» Material for this exercise:
• • • •

/-! ### Consuming words of the port -/

@[simp] theorem consume_cfg (n : Nat) : (consume n s).cfg = s.cfg := rfl
@[simp] theorem consume_phase (n : Nat) : (consume n s).phase = s.phase := rfl
@[simp] theorem consume_idx (n : Nat) : (consume n s).idx = s.idx := rfl
@[simp] theorem consume_lastRtc (n : Nat) : (consume n s).lastRtc = s.lastRtc := rfl
@[simp] theorem consume_rtcMask (n : Nat) : (consume n s).rtcMask = s.rtcMask := rfl
@[simp] theorem consume_phaseStart (n : Nat) : (consume n s).phaseStart = s.phaseStart := rfl
@[simp] theorem consume_clk (n : Nat) : (consume n s).clk = s.clk := rfl
@[simp] theorem consume_latch (n : Nat) : (consume n s).latch = s.latch := rfl
@[simp] theorem consume_data (n : Nat) : (consume n s).data = s.data := rfl
@[simp] theorem consume_back (n : Nat) : (consume n s).back = s.back := rfl
@[simp] theorem consume_tgt (n : Nat) : (consume n s).tgt = s.tgt := rfl
@[simp] theorem consume_cur (n : Nat) : (consume n s).cur = s.cur := rfl
@[simp] theorem consume_busy (n : Nat) : (consume n s).busy = s.busy := rfl
@[simp] theorem consume_port (n : Nat) : (consume n s).port = s.port.drop n := rfl
@[simp] theorem consume_nextWord (n : Nat) : (consume n s).nextWord = s.nextWord + n := rfl
@[simp] theorem consume_resetIn (n : Nat) : (consume n s).resetIn = s.resetIn := rfl
@[simp] theorem consume_responses (n : Nat) : (consume n s).responses = s.responses := rfl
@[simp] theorem consume_pins (n : Nat) : (consume n s).pins = s.pins := rfl
@[simp] theorem consume_cyc (n : Nat) : (consume n s).cyc = s.cyc := rfl
@[simp] theorem consume_rtc (n : Nat) : (consume n s).rtc = s.rtc := rfl

/-! ### A flip -/

@[simp] theorem flipBuffers_cfg : (flipBuffers s).cfg = s.cfg := rfl
@[simp] theorem flipBuffers_phase : (flipBuffers s).phase = s.phase := rfl
@[simp] theorem flipBuffers_idx : (flipBuffers s).idx = s.idx := rfl
@[simp] theorem flipBuffers_lastRtc : (flipBuffers s).lastRtc = s.lastRtc := rfl
@[simp] theorem flipBuffers_rtcMask : (flipBuffers s).rtcMask = s.rtcMask := rfl
@[simp] theorem flipBuffers_phaseStart : (flipBuffers s).phaseStart = s.phaseStart := rfl
@[simp] theorem flipBuffers_clk : (flipBuffers s).clk = s.clk := rfl
@[simp] theorem flipBuffers_latch : (flipBuffers s).latch = s.latch := rfl
@[simp] theorem flipBuffers_data : (flipBuffers s).data = s.data := rfl
@[simp] theorem flipBuffers_back : (flipBuffers s).back = s.back := rfl
@[simp] theorem flipBuffers_tgt : (flipBuffers s).tgt = s.back := rfl
@[simp] theorem flipBuffers_cur : (flipBuffers s).cur = s.cur := rfl
@[simp] theorem flipBuffers_busy : (flipBuffers s).busy = s.busy := rfl
@[simp] theorem flipBuffers_port : (flipBuffers s).port = s.port := rfl
@[simp] theorem flipBuffers_nextWord : (flipBuffers s).nextWord = s.nextWord := rfl
@[simp] theorem flipBuffers_resetIn : (flipBuffers s).resetIn = s.resetIn := rfl
@[simp] theorem flipBuffers_responses : (flipBuffers s).responses = s.responses := rfl
@[simp] theorem flipBuffers_pins : (flipBuffers s).pins = s.pins := rfl
@[simp] theorem flipBuffers_cyc : (flipBuffers s).cyc = s.cyc := rfl
@[simp] theorem flipBuffers_rtc : (flipBuffers s).rtc = s.rtc := rfl

/-! ### A pixel write -/

@[simp] theorem setAdjusted_cfg (x y : Coord) (c : Color) : (setAdjusted x y c s).cfg = s.cfg := rfl
@[simp] theorem setAdjusted_phase (x y : Coord) (c : Color) : (setAdjusted x y c s).phase = s.phase := rfl
@[simp] theorem setAdjusted_idx (x y : Coord) (c : Color) : (setAdjusted x y c s).idx = s.idx := rfl
@[simp] theorem setAdjusted_lastRtc (x y : Coord) (c : Color) : (setAdjusted x y c s).lastRtc = s.lastRtc := rfl
@[simp] theorem setAdjusted_rtcMask (x y : Coord) (c : Color) : (setAdjusted x y c s).rtcMask = s.rtcMask := rfl
@[simp] theorem setAdjusted_phaseStart (x y : Coord) (c : Color) : (setAdjusted x y c s).phaseStart = s.phaseStart := rfl
@[simp] theorem setAdjusted_clk (x y : Coord) (c : Color) : (setAdjusted x y c s).clk = s.clk := rfl
@[simp] theorem setAdjusted_latch (x y : Coord) (c : Color) : (setAdjusted x y c s).latch = s.latch := rfl
@[simp] theorem setAdjusted_data (x y : Coord) (c : Color) : (setAdjusted x y c s).data = s.data := rfl
@[simp] theorem setAdjusted_back (x y : Coord) (c : Color) : (setAdjusted x y c s).back = writePixel s.cfg x y c s.back := rfl
@[simp] theorem setAdjusted_tgt (x y : Coord) (c : Color) : (setAdjusted x y c s).tgt = s.tgt := rfl
@[simp] theorem setAdjusted_cur (x y : Coord) (c : Color) : (setAdjusted x y c s).cur = writePixel s.cfg x y ⟨0, 0, 0⟩ s.cur := rfl
@[simp] theorem setAdjusted_busy (x y : Coord) (c : Color) : (setAdjusted x y c s).busy = s.busy := rfl
@[simp] theorem setAdjusted_port (x y : Coord) (c : Color) : (setAdjusted x y c s).port = s.port := rfl
@[simp] theorem setAdjusted_nextWord (x y : Coord) (c : Color) : (setAdjusted x y c s).nextWord = s.nextWord := rfl
@[simp] theorem setAdjusted_resetIn (x y : Coord) (c : Color) : (setAdjusted x y c s).resetIn = s.resetIn := rfl
@[simp] theorem setAdjusted_responses (x y : Coord) (c : Color) : (setAdjusted x y c s).responses = s.responses := rfl
@[simp] theorem setAdjusted_pins (x y : Coord) (c : Color) : (setAdjusted x y c s).pins = s.pins := rfl
@[simp] theorem setAdjusted_cyc (x y : Coord) (c : Color) : (setAdjusted x y c s).cyc = s.cyc := rfl
@[simp] theorem setAdjusted_rtc (x y : Coord) (c : Color) : (setAdjusted x y c s).rtc = s.rtc := rfl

• • • •

» Your assignment:
Above this task is a listing. Restate, word for word and with nothing added, the lines from the one with "n s).lastRtc = s.lastRtc := rfl" through the one with "n s).phaseStart = s.phaseStart := rfl".

» Reply:
@[simp] theorem consume_lastRtc (n : Nat) : (consume n s).lastRtc = s.lastRtc := rfl
@[simp] theorem consume_rtcMask (n : Nat) : (consume n s).rtcMask = s.rtcMask := rfl
@[simp] theorem consume_phaseStart (n : Nat) : (consume n s).phaseStart = s.phaseStart := rfl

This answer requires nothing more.